Я однажды спросила: «Почему бы вам туда не уехать?»
Они занервничали и признались:
«Что ты, Анна, только представь, евреи среди евреев…»
***
У них там ещё была еврейская школа,
брали только еврейских детей,
а в войну стали брать всех подряд: русских, украинцев и прочих.
Не хватало еврейских детей.
Учили русских идишу, праздновали Пурим.
Сильнее всех пострадала школьная медсестра,
ей не давала покоя мысль, что теперь в школе
много необрезанных мальчиков.
Необрезанные мальчики медсестре казались грязными,
она опасалась ставить им градусники,
а когда взвешивала, всегда думала о том,
что надо отнять от веса ребёнка несколько лишних граммов.
***
Так вышло, что я жила в еврейском доме,
все мои соседи были евреями.
Это ни о чём не говорит, все они были донецкими евреями.
Одна соседка говорила, что есть евреи, а есть жиды.

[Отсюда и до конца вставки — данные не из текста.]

-- ==== Sys2Proof/Laws/Kept.lean ====
section
/-! SUPPORT. `Kept`: the invariant, the queue and the time, and the fields of the state that an operation may change. Each
further operation has its own lemma in the files Laws/Kept*.lean; a record update of a field that the invariant does not
speak of keeps it by `kept_mk`. -/

namespace Sys2Proof.Machine

/-- The fields numbered in `m` (bit `i` for field `i` of `State`) are among those numbered in `fx`. -/
def Sub (m fx : Nat) : Prop := ∀ i, m.testBit i = true → fx.testBit i = true

theorem Sub.refl (m : Nat) : Sub m m := fun _ h => h

theorem Sub.bit {m fx : Nat} (h : Sub m fx) (i : Nat) (hi : m.testBit i = true) : fx.testBit i = true := h i hi

theorem Sub.of {m k fx : Nat} (h : Sub k fx) (hm : Nat.land m k = m) : Sub m fx := by
  intro i hi
  apply h
  have hk : (Nat.land m k).testBit i = (m.testBit i && k.testBit i) := Nat.testBit_and ..
  rw [hm, hi] at hk
  simpa using hk.symm

/-- `t` has every field of `s` but those numbered in `fx`. -/
structure State.Only (fx : Nat) (s t : State) : Prop where
  freeCtr : t.freeCtr = s.freeCtr ∨ fx.testBit 2 = true
  regs : t.regs = s.regs ∨ fx.testBit 3 = true
  mem : t.mem = s.mem ∨ fx.testBit 4 = true
  bus : t.bus = s.bus ∨ fx.testBit 5 = true
  irqs : t.irqs = s.irqs ∨ fx.testBit 6 = true
  outbox : t.outbox = s.outbox ∨ fx.testBit 7 = true
  led : t.led = s.led ∨ fx.testBit 8 = true
  commits : t.commits = s.commits ∨ fx.testBit 9 = true
  nums : t.nums = s.nums ∨ fx.testBit 10 = true
  p0 : t.p0 = s.p0 ∨ fx.testBit 11 = true
  p1 : t.p1 = s.p1 ∨ fx.testBit 12 = true
  f0 : t.f0 = s.f0 ∨ fx.testBit 13 = true
  f1 : t.f1 = s.f1 ∨ fx.testBit 14 = true
  fi : t.fi = s.fi ∨ fx.testBit 15 = true
  cmn : t.cmn = s.cmn ∨ fx.testBit 16 = true
  arb : t.arb = s.arb ∨ fx.testBit 17 = true
  ferry : t.ferry = s.ferry ∨ fx.testBit 18 = true
  laneE : t.laneE = s.laneE ∨ fx.testBit 19 = true
  laneW : t.laneW = s.laneW ∨ fx.testBit 20 = true
  sessions : t.sessions = s.sessions ∨ fx.testBit 21 = true
  scs : t.scs = s.scs ∨ fx.testBit 22 = true
  mod_ : t.mod_ = s.mod_ ∨ fx.testBit 23 = true
  urgents : t.urgents = s.urgents ∨ fx.testBit 24 = true
  outs : t.outs = s.outs ∨ fx.testBit 25 = true
  feeds : t.feeds = s.feeds ∨ fx.testBit 26 = true
  pw0 : t.pw0 = s.pw0 ∨ fx.testBit 27 = true
  pw1 : t.pw1 = s.pw1 ∨ fx.testBit 28 = true
  fcs : t.fcs = s.fcs ∨ fx.testBit 29 = true
  fd0 : t.fd0 = s.fd0 ∨ fx.testBit 30 = true
  fd1 : t.fd1 = s.fd1 ∨ fx.testBit 31 = true
  fd2 : t.fd2 = s.fd2 ∨ fx.testBit 32 = true
  stamps : t.stamps = s.stamps ∨ fx.testBit 33 = true
  tideE : t.tideE = s.tideE ∨ fx.testBit 34 = true
  tideW : t.tideW = s.tideW ∨ fx.testBit 35 = true
  tevArms : t.tevArms = s.tevArms ∨ fx.testBit 36 = true
  evtRecs : t.evtRecs = s.evtRecs ∨ fx.testBit 37 = true
  cvcE : t.cvcE = s.cvcE ∨ fx.testBit 38 = true
  cvcW : t.cvcW = s.cvcW ∨ fx.testBit 39 = true
  sels : t.sels = s.sels ∨ fx.testBit 40 = true
  pwmRecs : t.pwmRecs = s.pwmRecs ∨ fx.testBit 41 = true
  pwmWork : t.pwmWork = s.pwmWork ∨ fx.testBit 42 = true
  cmnRecs : t.cmnRecs = s.cmnRecs ∨ fx.testBit 43 = true
  canRxE : t.canRxE = s.canRxE ∨ fx.testBit 44 = true
  canRxW : t.canRxW = s.canRxW ∨ fx.testBit 45 = true
  canPorts : t.canPorts = s.canPorts ∨ fx.testBit 46 = true
  fltQ : t.fltQ = s.fltQ ∨ fx.testBit 47 = true
  canWork : t.canWork = s.canWork ∨ fx.testBit 48 = true
  canHeld : t.canHeld = s.canHeld ∨ fx.testBit 49 = true
  lins : t.lins = s.lins ∨ fx.testBit 50 = true
  linWork : t.linWork = s.linWork ∨ fx.testBit 51 = true
  tbs : t.tbs = s.tbs ∨ fx.testBit 52 = true
  eth : t.eth = s.eth ∨ fx.testBit 53 = true
  harbInE : t.harbInE = s.harbInE ∨ fx.testBit 54 = true
  harbInW : t.harbInW = s.harbInW ∨ fx.testBit 55 = true
  harbHeld : t.harbHeld = s.harbHeld ∨ fx.testBit 56 = true
  pduFails : t.pduFails = s.pduFails ∨ fx.testBit 57 = true
  harbE : t.harbE = s.harbE ∨ fx.testBit 58 = true
  harbW : t.harbW = s.harbW ∨ fx.testBit 59 = true
  cw : t.cw = s.cw ∨ fx.testBit 60 = true
  nms : t.nms = s.nms ∨ fx.testBit 61 = true
  grants : t.grants = s.grants ∨ fx.testBit 62 = true
  vfOps : t.vfOps = s.vfOps ∨ fx.testBit 63 = true
  quiesces : t.quiesces = s.quiesces ∨ fx.testBit 64 = true
  iovQs : t.iovQs = s.iovQs ∨ fx.testBit 65 = true
  potUpds : t.potUpds = s.potUpds ∨ fx.testBit 66 = true
  copies : t.copies = s.copies ∨ fx.testBit 67 = true
  lstepTests : t.lstepTests = s.lstepTests ∨ fx.testBit 68 = true
  tamperLog : t.tamperLog = s.tamperLog ∨ fx.testBit 69 = true
  secE : t.secE = s.secE ∨ fx.testBit 70 = true
  secW : t.secW = s.secW ∨ fx.testBit 71 = true
  keyOps : t.keyOps = s.keyOps ∨ fx.testBit 72 = true
  pmReqs : t.pmReqs = s.pmReqs ∨ fx.testBit 73 = true
  ownOps : t.ownOps = s.ownOps ∨ fx.testBit 74 = true
  fuseOps : t.fuseOps = s.fuseOps ∨ fx.testBit 75 = true
  upd : t.upd = s.upd ∨ fx.testBit 76 = true
  calUs : t.calUs = s.calUs ∨ fx.testBit 77 = true
  parE : t.parE = s.parE ∨ fx.testBit 78 = true
  parW : t.parW = s.parW ∨ fx.testBit 79 = true

theorem State.Only.refl (fx : Nat) (s : State) : State.Only fx s s :=
  ⟨.inl rfl, .inl rfl, .inl rfl, .inl rfl, .inl rfl, .inl rfl, .inl rfl, .inl rfl, .inl rfl, .inl rfl, .inl rfl,
    .inl rfl, .inl rfl, .inl rfl, .inl rfl, .inl rfl, .inl rfl, .inl rfl, .inl rfl, .inl rfl, .inl rfl, .inl rfl,
    .inl rfl, .inl rfl, .inl rfl, .inl rfl, .inl rfl, .inl rfl, .inl rfl, .inl rfl, .inl rfl, .inl rfl, .inl rfl,
    .inl rfl, .inl rfl, .inl rfl, .inl rfl, .inl rfl, .inl rfl, .inl rfl, .inl rfl, .inl rfl, .inl rfl, .inl rfl,
    .inl rfl, .inl rfl, .inl rfl, .inl rfl, .inl rfl, .inl rfl, .inl rfl, .inl rfl, .inl rfl, .inl rfl, .inl rfl,
    .inl rfl, .inl rfl, .inl rfl, .inl rfl, .inl rfl, .inl rfl, .inl rfl, .inl rfl, .inl rfl, .inl rfl, .inl rfl,
    .inl rfl, .inl rfl, .inl rfl, .inl rfl, .inl rfl, .inl rfl, .inl rfl, .inl rfl, .inl rfl, .inl rfl, .inl rfl,
    .inl rfl⟩

/-- A state to compare with, and the numbers of the fields in which another may differ from it. -/
structure Frame where
  fx : Nat
  base : State

/-- `s` has the invariant, and the queue, the time and every field of the base state but those numbered. -/
structure State.Kept (φ : Frame) (s : State) : Prop where
  pending : s.pending = φ.base.pending
  now : s.now = φ.base.now
  regs : rfWf s.regs = true
  mem : Memory.wf s.mem = true
  led : s.led.Fresh
  shape : s.Shaped
  only : State.Only φ.fx φ.base s

theorem State.Kept.inv {φ : Frame} {s : State} (h : s.Kept φ) : s.Inv := ⟨h.regs, h.mem, h.led, h.shape⟩

theorem State.Kept.refl {fx : Nat} {s : State} (h : s.Inv) : s.Kept ⟨fx, s⟩ :=
  ⟨rfl, rfl, h.regs, h.mem, h.led, h.shape, .refl fx s⟩

theorem State.Inv.setPending {s : State} {q : List Instr} (h : s.Inv) : State.Inv { s with pending := q } :=
  ⟨h.regs, h.mem, h.led, ⟨h.shape.outs, h.shape.feeds, h.shape.fcs, h.shape.sels, h.shape.canPorts, h.shape.canRxE,
    h.shape.canRxW, h.shape.lins, h.shape.tbs, h.shape.sessions⟩⟩

theorem State.Inv.setNow {s : State} {n : Nat} (h : s.Inv) : State.Inv { s with now := n } :=
  ⟨h.regs, h.mem, h.led, ⟨h.shape.outs, h.shape.feeds, h.shape.fcs, h.shape.sels, h.shape.canPorts, h.shape.canRxE,
    h.shape.canRxW, h.shape.lins, h.shape.tbs, h.shape.sessions⟩⟩

/-- Every field's number is below 80. -/
theorem Sub.all {m : Nat} (h : m < 2 ^ 80) : Sub m (2 ^ 80 - 1) := by
  intro i hi
  rw [Nat.testBit_two_pow_sub_one]
  simp only [decide_eq_true_eq]
  refine Nat.lt_of_not_le (fun hc => ?_)
  have hlt := Nat.testBit_lt_two_pow (i := i) (Nat.lt_of_lt_of_le h (Nat.pow_le_pow_right (by decide) hc))
  simp [hlt] at hi

/-- An outcome that goes on, if it does, in such a state. -/
def OutKept (φ : Frame) (o : Host.Outcome State Fault Refusal) : Prop :=
  ∀ t, o = .next t → t.Kept φ

/-- Every part of a command that changes the state leads from such a state to such a state. -/
structure CmdSpec.Kept (φ : Frame) (c : CmdSpec) : Prop where
  exec : ∀ s r lsn, s.Kept φ → (c.exec s r lsn).Kept φ
  effect : ∀ s r, s.Kept φ → (c.effect s r).Kept φ
  before : ∀ s r, s.Kept φ → (c.before s r).Kept φ
  onRefuse : ∀ s r st, s.Kept φ → (c.onRefuse s r st).Kept φ

theorem sameOr_swap {α : Sort u} {x y z : α} {b : Prop} (h : x = y ∨ b) : (x = z ∨ b) ↔ (y = z ∨ b) := by
  rcases h with rfl | h
  · rfl
  · simp [h]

Эта соседка умерла от рака груди.
Мне шепнули на похоронах,
что рак груди бывает только у тех,
кто боится бедности.
«Грудь – это кормящий орган.
Муж умер, денег стало меньше,
вот рачица Соню и съела!»
II
***
В Донецке есть свои собственные слова.
Они много где есть,
но только в Донецке ими гордятся,
словно они золотые.
Тремпель, коногонка, террикон, кавуница.
Когда начинают слишком громко стрелять,
мама говорит: «Опять гепают!»
Я люблю эти слова.
И донецкие, и мамины, в них много жизни.
Мама не любит говорить об августе 2014 года,
всегда плачет и вспоминает отца.
Как он, безнадёжно больной, сидел на лавочке в полдень и курил.
А однажды он не вышел курить, что-то его задержало,
и прилетел снаряд и разбил лавочку вдребезги.
«Слишком рано, да и способ не тот», – словно сказала смерть.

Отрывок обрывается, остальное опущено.